/-- R385, one entry: `ok` says whether the path of a PATH byte is in service. -/
def deviceFault (twin : Bool) (ok : Nat → Bool) (d : List Byte) (a : Nat) : Option Nat :=
  let f (o n : Nat) : Nat := fieldBE d (a + o) n
  let np := f 4 1
  let path (k : Nat) : Nat := f (8 + k) 1
  if f 0 1 == 0 then nonzeroIn d (a + 1) (a + 64)
  else
    let ns := f 0 1 == 1
    let prot := bit (f 1 1) 0
    let eui := bit (f 1 1) 1
    (firstOf [(1, (prot || eui) && !ns), (2, !prot && f 2 2 != 0), (4, np == 0 || np > 4)]).map (a + ·) |>.or <|
    (((List.range 4).find? fun k =>
      if k < np then !ok (path k % 8) || (path k ≥ 128 && !twin) || (List.range k).any fun j => path j == path k else path k != 0).map
        (a + 8 + ·)).or <|
    ((firstOf [(12, f 12 4 > 1000000), (16, f 16 4 > 600000), (20, f 20 4 > 600000)]).map (a + ·)).or <|
    if ns then (if eui then nonzeroIn d (a + 40) (a + 48) else none) else nonzeroIn d (a + 44) (a + 48)

/-- R385. -/
def devicesFault (twin : Bool) (ok : Nat → Bool) (d : List Byte) : Option Nat :=
  let n := fieldBE d 0 2
  if n > 4096 || d.length != 16 + 64 * n then some 0
  else (List.range n).findSome? fun k => deviceFault twin ok d (16 + 64 * k)

/-- R386. `devs` is the DEVICES section. -/
def devlistsFault (devs d : List Byte) : Option Nat :=
  let n := fieldBE devs 0 2
  ((List.range 131072).find? fun k =>
    let v := fieldBE d (2 * k) 2
    v != 0xFFFF && (v ≥ n || devKind devs (16 + 64 * v) == 0)).map (2 * ·)

/-! ## Patch sets (R179 to R181, R184, R192: checks 0x0016 to 0x0019) -/

/-- The words of the set at `o`: where each stands, its address, its content. -/
def setWords (m : List Byte) (o : Nat) : List (Nat × Nat × Nat) :=
  (List.range (fieldBE m (o + 2) 2)).map fun k =>
    let a := o + 128 + 20 * k
    (a, fieldBE m a 2, fieldBE m (a + 2) 18)

/-- Addresses outside the patch RAM, out of order, or a NEXT in its last word. -/
def addressFault : List (Nat × Nat × Nat) → Nat → Option Nat
  | [], _ => none
  | (p, a, w) :: l, next =>
    if a < next || a > 0x17FF then some p
    else if a == 0x17FF && Micro.seq w == 0 then some p
    else addressFault l (a + 1)

/-- The match registers of the set at `o`. -/
def setPtm (m : List Byte) (o : Nat) : List Nat := (List.range 8).map fun k => fieldBE m (o + 64 + 4 * k) 4

def ptmFault (m : List Byte) (o : Nat) : Option Nat :=
  let p := setPtm m o
  let words := (setWords m o).map fun w => w.2.1
  ((List.range 8).find? fun k => ptmBad words (p.take k) (p.getD k 0)).map fun k => o + 64 + 4 * k

/-- Checks 0x0016 to 0x0019 over both sets. -/
def patchFault (s : State) (m : List Byte) : Option (Nat × Nat) :=
  let sets := [(cpeSet m, 1), (cheSet m, 2)]
  let romBad := sets.find? fun x => slice m (x.1 + 32) 32 != Config.romHash s.stepping x.2
  let bad := sets.findSome? fun x => ((setWords m x.1).find? fun w => wordBad (x.2 == 2) w.2.2).map Prod.fst
  let addr := sets.findSome? fun x => addressFault (setWords m x.1) 0x1000
  let ptm := sets.findSome? fun x => ptmFault m x.1
  match romBad, bad, addr, ptm with
  | some x, _, _, _ => some (0x16, x.1 + 32)
  | none, some o, _, _ => some (0x17, o)
  | none, none, some o, _ => some (0x18, o)
  | none, none, none, some o => some (0x19, o)
  | none, none, none, none => none

/-- Checks 0x000C to 0x0015. -/
def contentFault (s : State) (m : List Byte) : Option (Nat × Nat) :=
  let v := s.variant
  let sec (t : Nat) (reason : Nat) (f : List Byte → Option Nat) : Option (Nat × Nat) :=
    match sectionAt m t with
    | some (o, d) => (f d).map fun x => (reason, o + x)
    | none => none
  let policy := ((sectionAt m 6).map Prod.snd).getD []
  let twin := bit (fieldBE policy 0 1) 2
  let paths := ((sectionAt m 2).map Prod.snd).getD []
  let ok (n : Nat) : Bool := bit (fieldBE paths 1 1) n
  let devs := ((sectionAt m 7).map Prod.snd).getD (zeros 16)
  ((reservedFault m).map fun o => (0xC, o)).or <|
  ((sectionRows m).findSome? fun r => sec r.type 0xD (absentFault v r.type)).or <|
  (sec 1 0xE (towersFault v)).or <|
  (sec 2 0xF pathsFault).or <|
  (sec 3 0x10 (storeFault twin)).or <|
  (sec 4 0x11 poolsFault).or <|
  (sec 5 0x12 (groupsFault v)).or <|
  (sec 6 0x13 (policyFault s.spire.modid)).or <|
  (sec 7 0x14 (devicesFault twin ok)).or <|
  (sec 8 0x15 (devlistsFault devs))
****************************************
* AIM OF THE TASK *
Scan the material line by line and report each one that contains "none".

* ANSWER FOR THE TASK *
    if ns then (if eui then nonzeroIn d (a + 40) (a + 48) else none) else nonzeroIn d (a + 44) (a + 48)
  | [], _ => none
  | none, some o, _, _ => some (0x17, o)
  | none, none, some o, _ => some (0x18, o)
  | none, none, none, some o => some (0x19, o)
  | none, none, none, none => none
    | none => none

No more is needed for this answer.